Страшное это дело – коллективная память.

Но и индивидуальная тоже хороша.

Недавно я с умилением напомнил Марине Дяченко, как любовался её дочкой в колыбельке: вся такая розовая, кро­хотная...

— А ты разве у нас в девяносто пятом был?

— Да, – отвечаю с гордостью. – Восьмого марта.

— Позволь, но Стаска родилась позже.

Секундное остолбенение.

— Минутку, минутку... – ошалело бормочу я. – Как же... Восьмое марта... девяносто пятый...

Это что же получается? Это получается, что в Киеве восьмого марта девяносто пятого года Маринка в упоении рассказывала мне о том, как прекрасен любой новорождён­ный младенчик, а у меня, стало быть, из её слов сложилась иллюзия, будто бы... Да нет же, нет!
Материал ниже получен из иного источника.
theorem State.writeSet_only {z s : State} {m : Fin 16} {c : Cap} (h : OnlyMast m z s) :
    OnlyMast m z (State.writeSet s m c).1 := by
  unfold State.writeSet
  extract_lets x why shOk s0 refOk vOk ra rb inlBad inlValid iOk i1 i2 ia ib sh ph cur dp vbus s1 s2 inv s3 s4
  have h_s0 : OnlyMast m z s0 := by
    repeat' (first | with_reducible assumption | with_reducible refine OnlyMast.ite ?_ ?_ | with_reducible refine State.refCheck_only ?_
                   | with_reducible refine OnlyMast.when ?_ ?_ | with_reducible refine OnlyMast.setFld ?_ (by decide)
                   | with_reducible refine State.inlOffsets_only ?_ | with_reducible refine State.xchkAdd_only ?_
                   | with_reducible refine State.setRuns_only ?_ | with_reducible refine OnlyMast.putMs ?_ (by simp)
                   | with_reducible refine OnlyMast.updSense ?_ | with_reducible refine OnlyMast.foldl ?_ ?_ | intro _ _ | intro _ | extract_lets
                   | split | extract_lets | dsimp only)
  clear_value s0
  have h_s1 : OnlyMast m z s1 := by
    repeat' (first | with_reducible assumption | with_reducible refine OnlyMast.ite ?_ ?_ | with_reducible refine State.refCheck_only ?_
                   | with_reducible refine OnlyMast.when ?_ ?_ | with_reducible refine OnlyMast.setFld ?_ (by decide)
                   | with_reducible refine State.inlOffsets_only ?_ | with_reducible refine State.xchkAdd_only ?_
                   | with_reducible refine State.setRuns_only ?_ | with_reducible refine OnlyMast.putMs ?_ (by simp)
                   | with_reducible refine OnlyMast.updSense ?_ | with_reducible refine OnlyMast.foldl ?_ ?_ | intro _ _ | intro _ | extract_lets
                   | split | extract_lets | dsimp only)
  clear_value s1
  have h_s2 : OnlyMast m z s2 := by
    repeat' (first | with_reducible assumption | with_reducible refine OnlyMast.ite ?_ ?_ | with_reducible refine State.refCheck_only ?_
                   | with_reducible refine OnlyMast.when ?_ ?_ | with_reducible refine OnlyMast.setFld ?_ (by decide)
                   | with_reducible refine State.inlOffsets_only ?_ | with_reducible refine State.xchkAdd_only ?_
                   | with_reducible refine State.setRuns_only ?_ | with_reducible refine OnlyMast.putMs ?_ (by simp)
                   | with_reducible refine OnlyMast.updSense ?_ | with_reducible refine OnlyMast.foldl ?_ ?_ | intro _ _ | intro _ | extract_lets
                   | split | extract_lets | dsimp only)
  clear_value s2
  have h_s3 : OnlyMast m z s3 := by
    repeat' (first | with_reducible assumption | with_reducible refine OnlyMast.ite ?_ ?_ | with_reducible refine State.refCheck_only ?_
                   | with_reducible refine OnlyMast.when ?_ ?_ | with_reducible refine OnlyMast.setFld ?_ (by decide)
                   | with_reducible refine State.inlOffsets_only ?_ | with_reducible refine State.xchkAdd_only ?_
                   | with_reducible refine State.setRuns_only ?_ | with_reducible refine OnlyMast.putMs ?_ (by simp)
                   | with_reducible refine OnlyMast.updSense ?_ | with_reducible refine OnlyMast.foldl ?_ ?_ | intro _ _ | intro _ | extract_lets
                   | split | extract_lets | dsimp only)
  clear_value s3
  have h_s4 : OnlyMast m z s4 := by
    repeat' (first | with_reducible assumption | with_reducible refine OnlyMast.ite ?_ ?_ | with_reducible refine State.refCheck_only ?_
                   | with_reducible refine OnlyMast.when ?_ ?_ | with_reducible refine OnlyMast.setFld ?_ (by decide)
                   | with_reducible refine State.inlOffsets_only ?_ | with_reducible refine State.xchkAdd_only ?_
                   | with_reducible refine State.setRuns_only ?_ | with_reducible refine OnlyMast.putMs ?_ (by simp)
                   | with_reducible refine OnlyMast.updSense ?_ | with_reducible refine OnlyMast.foldl ?_ ?_ | intro _ _ | intro _ | extract_lets
                   | split | extract_lets | dsimp only)
  clear_value s4
  repeat' (first | with_reducible assumption | with_reducible refine OnlyMast.ite ?_ ?_ | with_reducible refine State.refCheck_only ?_
                 | with_reducible refine OnlyMast.when ?_ ?_ | with_reducible refine OnlyMast.setFld ?_ (by decide)
                 | with_reducible refine State.inlOffsets_only ?_ | with_reducible refine State.xchkAdd_only ?_
                 | with_reducible refine State.setRuns_only ?_ | with_reducible refine OnlyMast.putMs ?_ (by simp)
                 | with_reducible refine OnlyMast.updSense ?_ | with_reducible refine OnlyMast.foldl ?_ ?_ | intro _ _ | intro _ | extract_lets
                 | split | extract_lets | dsimp only)

theorem State.loopTrigger_only {z s : State} {m : Fin 16} {k : Nat} (h : OnlyMast m z s) : OnlyMast m z (State.loopTrigger s m k) := by
  unfold State.loopTrigger
  try extract_lets
  repeat' (first | with_reducible assumption | with_reducible refine OnlyMast.ite ?_ ?_ | with_reducible refine OnlyMast.updPwm ?_
                 | with_reducible refine OnlyMast.when ?_ ?_ | with_reducible refine OnlyMast.trigger ?_ | with_reducible refine OnlyMast.foldl ?_ ?_
                 | intro _ _ | intro _ | extract_lets | split | dsimp only)

theorem State.dropValid_only {z s : State} {m : Fin 16} (h : OnlyMast m z s) : OnlyMast m z (State.dropValid s m) := by
  unfold State.dropValid
  try extract_lets
  repeat' (first | with_reducible assumption | with_reducible refine OnlyMast.ite ?_ ?_ | with_reducible refine OnlyMast.putMs ?_ (by simp)
                 | with_reducible refine OnlyMast.foldl ?_ ?_ | intro _ _ | intro _ | extract_lets | split | dsimp only)

theorem State.spoilShunt_only {z s : State} {m : Fin 16} (h : OnlyMast m z s) : OnlyMast m z (State.spoilShunt s m) := by
  unfold State.spoilShunt
  try extract_lets
  repeat' (first | with_reducible assumption | with_reducible refine OnlyMast.ite ?_ ?_ | with_reducible refine OnlyMast.updSense ?_
                 | with_reducible refine OnlyMast.foldl ?_ ?_ | intro _ _ | intro _ | extract_lets | split | dsimp only)

theorem State.xchkStart_only {z s : State} {m : Fin 16} (h : OnlyMast m z s) : OnlyMast m z (State.xchkStart s m) := by
  unfold State.xchkStart
  try extract_lets
  repeat' (first | with_reducible assumption | with_reducible refine OnlyMast.ite ?_ ?_ | with_reducible refine OnlyMast.updSense ?_
                 | with_reducible refine OnlyMast.foldl ?_ ?_ | intro _ _ | intro _ | extract_lets | split | dsimp only)

theorem State.xchkEnd_only {z s : State} {m : Fin 16} (h : OnlyMast m z s) : OnlyMast m z (State.xchkEnd s m) := by
  unfold State.xchkEnd
  try extract_lets
  repeat' (first | with_reducible assumption | with_reducible refine OnlyMast.ite ?_ ?_ | with_reducible refine OnlyMast.updSense ?_
                 | with_reducible refine OnlyMast.putM ?_ (by decide) | with_reducible refine OnlyMast.setFld ?_ (by decide)
                 | with_reducible refine OnlyMast.wrI ?_ (by decide) | with_reducible refine OnlyMast.raiseM ?_
                 | with_reducible refine OnlyMast.foldl ?_ ?_ | intro _ _ | intro _ | extract_lets | split | dsimp only)

theorem State.comFlag_only {z s : State} {m : Fin 16} {f : Fld} (h : OnlyMast m z s) (hf : f.addr / 256 = 16) : OnlyMast m z (State.comFlag s m f) :=
  h.setFld hf

theorem State.comCfgErr_only {z s : State} {m : Fin 16} (h : OnlyMast m z s) : OnlyMast m z (State.comCfgErr s m) := by
  unfold State.comCfgErr
  try extract_lets
  repeat' (first | with_reducible assumption | with_reducible refine OnlyMast.ite ?_ ?_ | with_reducible refine OnlyMast.setFld ?_ (by decide)
                 | with_reducible refine OnlyMast.foldl ?_ ?_ | intro _ _ | intro _ | extract_lets | split | dsimp only)

theorem State.applyStep_only {z s : State} {m : Fin 16} {code : Nat} {t : Nat} (h : OnlyMast m z s) :
    OnlyMast m z (State.applyStep s m code t) := by
  unfold State.applyStep
  try extract_lets
  repeat' (first | with_reducible assumption | with_reducible refine OnlyMast.ite ?_ ?_ | with_reducible refine State.setSheet_only ?_
                 | with_reducible refine OnlyMast.updCom ?_ | with_reducible refine OnlyMast.updPwm ?_ | with_reducible refine OnlyMast.foldl ?_ ?_
                 | intro _ _ | intro _ | extract_lets | split | extract_lets | dsimp only)

theorem State.hardStep_only {z s : State} {m : Fin 16} {code : Nat} {t : Nat} (h : OnlyMast m z s) : OnlyMast m z (State.hardStep s m code t) := by
  unfold State.hardStep
  try extract_lets
  repeat' (first | with_reducible assumption | with_reducible refine OnlyMast.ite ?_ ?_ | with_reducible refine OnlyMast.when ?_ ?_
                 | with_reducible refine State.applyStep_only ?_ | with_reducible refine State.comFlag_only ?_ (by decide)
                 | with_reducible refine OnlyMast.foldl ?_ ?_ | intro _ _ | intro _ | extract_lets | split | dsimp only)

theorem State.stepEvent_only {z s : State} {m : Fin 16} {code : Nat} {t : Nat} (h : OnlyMast m z s) :
    OnlyMast m z (State.stepEvent s m code t) := by
  unfold State.stepEvent
  try extract_lets
  repeat' (first | with_reducible assumption | with_reducible refine OnlyMast.ite ?_ ?_ | with_reducible refine State.comCfgErr_only ?_
                 | with_reducible refine OnlyMast.updCom ?_ | with_reducible refine State.hardStep_only ?_
                 | with_reducible refine OnlyMast.updPwm ?_ | with_reducible refine State.spoilShunt_only ?_
                 | with_reducible refine OnlyMast.foldl ?_ ?_ | intro _ _ | intro _ | extract_lets | split | extract_lets | dsimp only)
Я ведь не только Стаску – я и кроватку запомнил, и комнату. Хотя это-то как раз про­сто: счастливые Серёжа с Мариной могли показать мне зара­нее подготовленную колыбельку и прочее.

И сам собой возникает вопрос: а вдруг меня и с Брехуном память подвела? Были же случаи, когда преступник, ужас­нувшись содеянному, забывал всё напрочь!

Хорошая версия. Остроумная. Но, к сожалению, кое-что в ней представляется сомнительным. Вернёмся в Севасто­поль.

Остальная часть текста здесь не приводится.